**What the exercise asks**
Among the entries below, one line contains "are, once. -/" and another contains "have hx : (0". Transcribe those two lines and every line between them, exactly.

**Input material**
-- ==== Sys2Proof/Machine/Step.lean ====
section
/-! DEFINITION. One step: one rising edge of CLK (spec/70_reset_and_hazards.md). -/

namespace Sys2Proof.Machine

/-- The host reads its ports, and a read of NONE faults (spec/10 R29); then the edge happens (R260, R264 to R266). -/
def step (s : State) : Host.Outcome State Fault Refusal :=
  match s.firstNone s.now.samples with
  | some p => .fault (.readOfNone p)
  | none =>
    match s.edgeKind with
    | .reset => .next s.later.resetEdge
    | .complete => complete s.later
    | .waiting n => .next (s.later.waitEdge n)
    | .issue => .next (s.later.issueEdge s.now)
    | .idle => .next s.later

/-- `s` with the opcode table's word `w` (of `nbits` bits, zeros above) as the command in flight whose COMPLETE is the
next edge. Log entry 7. -/
def State.withFetchWord (s : State) (nbits w : Nat) : State := s.inFlight (BitVec.ofNat 32 (w % 2 ^ nbits))

end Sys2Proof.Machine
end

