-- ==== Sys2Proof/Laws/Numbers.lean ====
section
/-! SUPPORT. What `pow2` and `bitlen` (spec/00_scope.md R6) are, once. -/

namespace Sys2Proof.Machine

theorem pow2_eq_zpow (k : ℤ) : pow2 k = (2 : ℚ) ^ k := by
  cases k with
  | ofNat n => simp [pow2]
  | negSucc n => simp only [pow2]; rw [zpow_negSucc, Rat.mkRat_eq_div]; push_cast; simp

theorem bitlen_pos (S : Nat) : 1 ≤ bitlen S := Nat.le_add_left 1 _

theorem two_pow_bitlen_le {S : Nat} (h : 0 < S) : 2 ^ (bitlen S - 1) ≤ S := by
  simpa [bitlen] using Nat.log2_self_le (by omega : S ≠ 0)

theorem lt_two_pow_bitlen (S : Nat) : S < 2 ^ bitlen S := by
  simpa [bitlen] using Nat.lt_log2_self (n := S)

/-- The true exponent of `S * 2^Q` (spec/42 R142): `2^e <= S*2^Q < 2^(e+1)` with `e = bitlen S - 1 + Q`. -/
theorem log_of_significand {S : Nat} (h : 0 < S) (Q : ℤ) :
    Int.log 2 ((S : ℚ) * 2 ^ Q) = (bitlen S : ℤ) - 1 + Q := by
  have h2 : (0 : ℚ) < 2 ^ Q := by positivity
  have hS : (0 : ℚ) < S := by exact_mod_cast h
  have hx : (0 : ℚ) < (S : ℚ) * 2 ^ Q := by positivity
  have hlo : ((2 : ℕ) : ℚ) ^ ((bitlen S : ℤ) - 1 + Q) ≤ (S : ℚ) * 2 ^ Q := by
    have : ((2 : ℚ)) ^ ((bitlen S : ℤ) - 1) ≤ S := by
      have := two_pow_bitlen_le h
      have e : ((bitlen S : ℤ) - 1) = ((bitlen S - 1 : ℕ) : ℤ) := by have := bitlen_pos S; omega
      rw [e, zpow_natCast]; exact_mod_cast this
    push_cast; rw [zpow_add₀ (by norm_num)]; gcongr
  have hhi : (S : ℚ) * 2 ^ Q < ((2 : ℕ) : ℚ) ^ ((bitlen S : ℤ) - 1 + Q + 1) := by
    have : (S : ℚ) < 2 ^ (bitlen S : ℤ) := by
      rw [zpow_natCast]; exact_mod_cast lt_two_pow_bitlen S
    rw [show ((bitlen S : ℤ) - 1 + Q + 1) = bitlen S + Q by ring]
    push_cast; rw [zpow_add₀ (by norm_num)]; gcongr
  have a := (Int.zpow_le_iff_le_log (b := 2) (by norm_num) hx).1 hlo
  have b := (Int.lt_zpow_iff_log_lt (b := 2) (by norm_num) hx).1 hhi
  omega

end Sys2Proof.Machine
end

**Response to the task**
/-! SUPPORT. What `pow2` and `bitlen` (spec/00_scope.md R6) are, once. -/

namespace Sys2Proof.Machine

theorem pow2_eq_zpow (k : ℤ) : pow2 k = (2 : ℚ) ^ k := by
  cases k with
  | ofNat n => simp [pow2]
  | negSucc n => simp only [pow2]; rw [zpow_negSucc, Rat.mkRat_eq_div]; push_cast; simp

theorem bitlen_pos (S : Nat) : 1 ≤ bitlen S := Nat.le_add_left 1 _

theorem two_pow_bitlen_le {S : Nat} (h : 0 < S) : 2 ^ (bitlen S - 1) ≤ S := by
  simpa [bitlen] using Nat.log2_self_le (by omega : S ≠ 0)

theorem lt_two_pow_bitlen (S : Nat) : S < 2 ^ bitlen S := by
  simpa [bitlen] using Nat.lt_log2_self (n := S)

/-- The true exponent of `S * 2^Q` (spec/42 R142): `2^e <= S*2^Q < 2^(e+1)` with `e = bitlen S - 1 + Q`. -/
theorem log_of_significand {S : Nat} (h : 0 < S) (Q : ℤ) :
    Int.log 2 ((S : ℚ) * 2 ^ Q) = (bitlen S : ℤ) - 1 + Q := by
  have h2 : (0 : ℚ) < 2 ^ Q := by positivity
  have hS : (0 : ℚ) < S := by exact_mod_cast h
  have hx : (0 : ℚ) < (S : ℚ) * 2 ^ Q := by positivity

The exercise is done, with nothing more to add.